● Records contained in a dataset

-- ==== Sys2Proof/Config.lean ====
section
/-! DEFINITION. What an implementation fixes (spec/92_eei_decisions.md, the open parameters) and what the spec leaves
free. The parameters are plain data held in the state, so that a statement over all states holds for every choice of
them. The free values are constants without a body: nothing in Lean can prove anything of them. -/
namespace Sys2Proof

/-- How subnormal numbers are treated (spec/49_fpu_arith.md R300(c)). -/
inductive DenormMode where
  /-- Gradual underflow of IEEE 754; the default. -/
  | ieee
  /-- A subnormal operand or result raises Unimplemented Operation. -/
  | unimplemented
deriving DecidableEq, Repr

/-- A floating-point format of the fmt field (spec/30_encoding.md R107). -/
inductive Fmt where
  /-- Single, 32 bits. -/
  | s
  /-- Double, 64 bits. -/
  | d
  /-- Word, a 32-bit fixed-point number. -/
  | w
deriving DecidableEq, Repr

/-- A range of physical addresses where the platform rejects accesses of some kinds and widths. A list of these can say
any PhysAdmits(pAddr, n, op), one aligned access to an entry (spec/20_memory.md R60, R80). -/
structure PhysHole where
  /-- The first address. -/
  base : Nat
  /-- How many bytes. -/
  size : Nat
  /-- The widths n, in bytes, of the accesses that are rejected. -/
  widths : List Nat
  /-- Fetches are rejected. -/
  fetches : Bool
  /-- Loads are rejected. -/
  loads : Bool
  /-- Stores are rejected. -/
  stores : Bool
deriving DecidableEq, Repr

/-- One case of FPUnimplemented(instruction, operand values): the instruction and the values of its operands, each
zero-extended, 0 where there is none (spec/49_fpu_arith.md R302). Which values are the operands of a move or a branch is
the model's reading, DESIGN CHOICE (log 28). -/
structure FpuCase where
  /-- The instruction, with all its fields. -/
  instr : Instr
  /-- The value of fs; of a branch, the condition code's bit. -/
  a : BitVec 64
  /-- The value of ft; of a conditional move, GPR[rt] or the condition code's bit. -/
  b : BitVec 64
  /-- Of a conditional move, the value of fd before it. -/
  c : BitVec 64
deriving DecidableEq, Repr

/-- The open parameters of spec/92_eei_decisions.md; TLBEntries is the length of the state's TLB. -/
structure Params where
  /-- BigEndianMem (spec/20_memory.md R61). -/
  bigEndianMem : Bool
  /-- PSIZE (spec/00_scope.md R6). -/
  psize : Nat
  /-- PageMaskLegal (spec/10_state.md R42). -/
  pageMaskLegal : List (BitVec 16)
  /-- RESET_PC (spec/10_state.md R31). -/
  resetPc : Word
  /-- VEC_BASE_NORMAL (spec/60_exceptions.md R351). -/
  vecBaseNormal : Word
  /-- VEC_BASE_BOOT (spec/60_exceptions.md R351). -/
  vecBaseBoot : Word
  /-- PRID_LOW16 (spec/10_state.md R47). -/
  pridLow16 : BitVec 16
  /-- CONFIG_VALUE, of which the bits R48 leaves to the implementation count (spec/10_state.md R48). -/
  configValue : Word
  /-- The value of Config1, of which all but CA counts (spec/10_state.md R48). -/
  config1Value : Word
  /-- FIR_VALUE (spec/10_state.md R55). -/
  firValue : Word
  /-- LLBlockSize (spec/20_memory.md R84(a)). -/
  llBlockSize : Nat
  /-- NAN2008 (spec/49_fpu_arith.md R300(a)). -/
  nan2008 : Bool
  /-- DenormMode (spec/49_fpu_arith.md R300(c)). -/
  denormMode : DenormMode
  /-- ABSNEG_QNAN_INVALID (spec/49_fpu_arith.md R305). -/
  absNegQnanInvalid : Bool
  /-- FPUnimplemented, as the list of its cases (spec/49_fpu_arith.md R302). -/
  fpUnimplemented : List FpuCase
  /-- PhysAdmits, as the ranges it rejects (spec/20_memory.md R60). -/
  physHoles : List PhysHole
  /-- HasTimer (spec/60_exceptions.md R368). -/
  hasTimer : Bool
  /-- How far Count moves in one step, when there is a timer (spec/60_exceptions.md R368). -/
  countRate : Nat
deriving DecidableEq, Repr

/-- The defaults of spec/92_eei_decisions.md. Where it gives none (BigEndianMem, PRID_LOW16, CONFIG_VALUE,
Config1, FIR_VALUE, the timer's rate) the value is a DESIGN CHOICE (log 7): big-endian memory, zero revisions, a Config
register with the fields of spec/10_state.md R48 (M, BE and MT) and nothing else, a zero Config1. -/
def Params.default : Params where
  bigEndianMem := true
  psize := 32
  pageMaskLegal := [0]
  resetPc := 0xBFC00000
  vecBaseNormal := 0x80000000
  vecBaseBoot := 0xBFC00200
  pridLow16 := 0
  configValue := 0x80008080
  config1Value := 0
  firValue := 0
  llBlockSize := 4
  nan2008 := false
  denormMode := .ieee
  absNegQnanInvalid := true
  fpUnimplemented := []
  physHoles := []
  hasTimer := false
  countRate := 1

/-- Config's bits that spec/10_state.md R48 fixes: M, BE, AT, AR, MT. -/
def Params.configFixed (p : Params) : Word := if p.bigEndianMem then 0x80008080 else 0x80000080

/-- Config at reset: the bits R48 fixes (M = 1, BE = BigEndianMem, AT = AR = 0, MT = 1), the rest from CONFIG_VALUE
(spec/10_state.md R48). -/
def Params.configReset (p : Params) : Word := (p.configValue &&& 0x7FFF007F) ||| p.configFixed

/-- Config1: CA is 0 (spec/10_state.md R48); that it is bit 2 is PRESUMED, as in MIPS32 (log 7). -/
def Params.config1Reset (p : Params) : Word := p.config1Value &&& 0xFFFFFFFB

/-- The places where the spec leaves a value open: each names one free value of one step. -/
inductive DrawSite where
  /-- rs read in the load delay (spec/93_implementation_defined.md U2). -/
  | delayRs
  /-- rt read in the load delay (U2). -/
  | delayRt
  /-- HI after MUL, after a division by zero, or as the stale half of the pair (U3, U4, U7). -/
  | hiValue
  /-- LO in the same cases (U3, U4, U7). -/
  | loValue
  /-- What the older MFHI or MFLO of the window delivered (U6). -/
  | window2
  /-- What the younger MFHI or MFLO of the window delivered (U6). -/
  | window1
  /-- MFC0 of a register that does not exist (U9). -/
  | cp0Absent
  /-- CFC1 of a control register that does not exist (U16). -/
  | fcrAbsent
  /-- Random (spec/10_state.md R40). -/
  | random
  /-- Whether the link survives a load or store (U11). -/
  | linkDisturbed
  /-- Whether an SC outside its conditions succeeds (U10, U11). -/
  | scOutcome
  /-- The first operand of an FPU operation that is not in its format (U20). -/
  | fprFirst
  /-- The second operand of an FPU operation that is not in its format (U20). -/
  | fprSecond
  /-- What the first such operand's register holds afterwards (U20). -/
  | spoilFirst
  /-- What the second such operand's register holds afterwards (U20). -/
  | spoilSecond
  /-- The result of an FPU operation on an operand that is not in its format (U20). -/
  | fprResult
  /-- The condition of a compare on an operand that is not in its format (U20). -/
  | fpCondition
  /-- The quiet NaN of a result (U22). -/
  | quietNan
  /-- Index after a TLBP that several entries match (spec/70_reset_and_hazards.md R384, U12). -/
  | probe
  /-- The VPN2 bits under the mask that TLBR reads back (U30). -/
  | tlbrVpn2
  /-- The PFN bits of the even page under the mask that TLBR reads back (U30). -/
  | tlbrEven
  /-- The PFN bits of the odd page under the mask that TLBR reads back (U30). -/
  | tlbrOdd
deriving DecidableEq, Repr

/-- The free values: one for each place and each step (the number is the step's draw counter). No body (log 10). -/
opaque Config.draw : DrawSite → Nat → BitVec 64

/-- What a byte of memory that nothing has written holds: one free value for each address, drawn once
(spec/93_implementation_defined.md U40). No body (log 9). -/
opaque Config.powerOnByte : Nat → Byte

end Sys2Proof
end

● Prompt
Pick each line holding "bytes" out of the entries above and return it.

● Written answer
  /-- How many bytes. -/
  /-- The widths n, in bytes, of the accesses that are rejected. -/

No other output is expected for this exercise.